» **Work item**
Could you write out the lines below exactly, beginning with the first and finishing with the one that contains "t.errf = false →"?

----- Supplied data -----

/-- R26, U9: the defined part of OUTBUF is `OUTBUF[0..OUTLEN)` after a successful BUILD, PARSE, RECEIVE, CRYPTBLOCK, ENCRYPT or
DECRYPT, and empty after any other completion, before the first, and while a command runs (read against the looser U3, log
entry 19). A host read of a byte outside it is refused; a read inside it returns the bytes; an empty read returns none
anywhere (log entry 22). Every byte of the defined part has a value after the command that defines it. -/
def Obligations.OutbufReadsStayInTheDefinedPart : Prop :=
  (∀ (s : State) (off n : Nat) (rest : List HostAction), s.hostq = .rdOut off n :: rest → off + n ≤ s.cfg.bufCap →
    let defined :=
      if s.done = true ∧ s.busy = false ∧ s.errf = false ∧
          (s.cur = 0x02 ∨ s.cur = 0x03 ∨ s.cur = 0x05 ∨ s.cur = 0x06 ∨ s.cur = 0x09 ∨ s.cur = 0x0A)
      then s.outlen.toNat else 0
    (0 < n → defined < off + n → Sys2Proof.Machine.step s = .refused .outbufUndefined) ∧
    (n = 0 → Sys2Proof.Machine.step s = .next { s with hostq := rest, reads := s.reads ++ [.outbuf off []] }) ∧
    (∀ bs, off + n ≤ defined → s.outbuf.readBytes off n = some bs →
      Sys2Proof.Machine.step s = .next { s with hostq := rest, reads := s.reads ++ [.outbuf off bs] })) ∧
  ∀ (i : Instr) (s t : State), exec i s = .next t → t.errf = false →
    i = .build ∨ i = .parse ∨ i = .receive ∨ i = .cryptblock ∨ i = .encrypt ∨ i = .decrypt →
    ∃ bs, t.outbuf.readBytes 0 t.outlen.toNat = some bs

/-- R26: the state after reset. -/
def Obligations.ResetState : Prop :=
  let s := State.reset
  readRegNumber s 0 = 0 ∧ statusByte s = 0x00 ∧ s.err = 0 ∧ s.devstat = 0 ∧ s.ops.inlen = 0 ∧ s.ops.outcap = 0 ∧
    s.outlen = 0 ∧ s.crcout = 0 ∧
    s.ops.pOpcode = 0 ∧ s.ops.pParam1 = 0 ∧ s.ops.pSlot = 0 ∧ s.ops.pKeyidx = 0 ∧ s.ops.pParam2 = 0 ∧
    s.ops.pExplen = 0 ∧ s.ops.pDir = 0 ∧ s.ops.pMode = 0 ∧ s.ops.pPad = 0 ∧ s.ops.pIvpresent = 0 ∧ s.ops.pIv = 0 ∧
    s.ctx.iv = 0 ∧ s.ctx.mode = 0 ∧ s.ctx.pad = 0 ∧ s.ctx.slot = 0 ∧ s.ctx.keyIdx = 0 ∧ s.crcreg = 0 ∧ s.txlen = 0 ∧
    s.rxcnt = 0 ∧ s.attempts = 0 ∧ s.worklen = 0 ∧ s.blk = 0 ∧ s.seq = .sIdle ∧ s.cv = 0 ∧ s.trace = [] ∧
    ∀ a, s.inbuf.read a = none ∧ s.outbuf.read a = none ∧ s.txbuf.read a = none ∧ s.rxbuf.read a = none ∧
      s.work.read a = none

/-- R200: reset abandons a running command: every register takes its reset value, no completion, no bus event, the bytes
of the arrays have no value. -/
def Obligations.ResetAbandonsARunningCommand : Prop :=
  ∀ (s : State) (rest : List HostAction), s.hostq = .rst :: rest →
    ∃ t, Sys2Proof.Machine.step s = .next t ∧ t.busy = false ∧ t.done = false ∧ t.errf = false ∧ t.ctxValid = false ∧
      t.err = 0 ∧ t.devstat = 0 ∧ t.outlen = 0 ∧ t.crcout = 0 ∧ t.ops = OperandRegs.zero ∧ t.ctx = Context.zero ∧
      t.crcreg = 0 ∧ t.txlen = 0 ∧ t.rxcnt = 0 ∧ t.attempts = 0 ∧ t.worklen = 0 ∧ t.blk = 0 ∧ t.seq = .sIdle ∧
      t.cv = 0 ∧ t.trace = s.trace ∧ t.cfg = s.cfg ∧
      ∀ a, t.inbuf.read a = none ∧ t.outbuf.read a = none ∧ t.txbuf.read a = none ∧ t.rxbuf.read a = none ∧
        t.work.read a = none

/-! ## Invariants every step keeps -/

/-- R13, R17, R170: the flags, the error code and the device status agree, after every step from any state in which they
do. -/
def Obligations.StepKeepsFlagsAgreeing : Prop :=
  ∀ s t : State, s.FlagsAgree → Sys2Proof.Machine.step s = .next t → t.FlagsAgree

/-- The flags agree at reset. -/
def Obligations.ResetFlagsAgree : Prop := State.reset.FlagsAgree

/-- Every step keeps the five byte arrays in canonical form. -/
def Obligations.StepKeepsMemoryCanonical : Prop :=
  ∀ s t : State, s.MemoryCanonical → Sys2Proof.Machine.step s = .next t → t.MemoryCanonical

/-- The byte arrays are in canonical form at reset. -/
def Obligations.ResetMemoryCanonical : Prop := State.reset.MemoryCanonical

/-- R112: no frame is ever written without a wake immediately before it, after any step. -/
def Obligations.StepKeepsWakeBeforeEveryWrite : Prop :=
  ∀ s t : State, s.WakesFirst → Sys2Proof.Machine.step s = .next t → t.WakesFirst

/-- R112: the invariant holds at reset. -/
def Obligations.ResetWakesFirst : Prop := State.reset.WakesFirst

/-- R40, R52: no command leaves a byte or a count outside its array. -/
def Obligations.CommandsStayWithinCapacities : Prop :=
  ∀ (i : Instr) (s t : State), s.cfg.Legal → s.WithinCapacities → exec i s = .next t → t.WithinCapacities
end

-----

» **Result of the exercise**
/-- R26, U9: the defined part of OUTBUF is `OUTBUF[0..OUTLEN)` after a successful BUILD, PARSE, RECEIVE, CRYPTBLOCK, ENCRYPT or
DECRYPT, and empty after any other completion, before the first, and while a command runs (read against the looser U3, log
entry 19). A host read of a byte outside it is refused; a read inside it returns the bytes; an empty read returns none
anywhere (log entry 22). Every byte of the defined part has a value after the command that defines it. -/
def Obligations.OutbufReadsStayInTheDefinedPart : Prop :=
  (∀ (s : State) (off n : Nat) (rest : List HostAction), s.hostq = .rdOut off n :: rest → off + n ≤ s.cfg.bufCap →
    let defined :=
      if s.done = true ∧ s.busy = false ∧ s.errf = false ∧
          (s.cur = 0x02 ∨ s.cur = 0x03 ∨ s.cur = 0x05 ∨ s.cur = 0x06 ∨ s.cur = 0x09 ∨ s.cur = 0x0A)
      then s.outlen.toNat else 0
    (0 < n → defined < off + n → Sys2Proof.Machine.step s = .refused .outbufUndefined) ∧
    (n = 0 → Sys2Proof.Machine.step s = .next { s with hostq := rest, reads := s.reads ++ [.outbuf off []] }) ∧
    (∀ bs, off + n ≤ defined → s.outbuf.readBytes off n = some bs →
      Sys2Proof.Machine.step s = .next { s with hostq := rest, reads := s.reads ++ [.outbuf off bs] })) ∧
  ∀ (i : Instr) (s t : State), exec i s = .next t → t.errf = false →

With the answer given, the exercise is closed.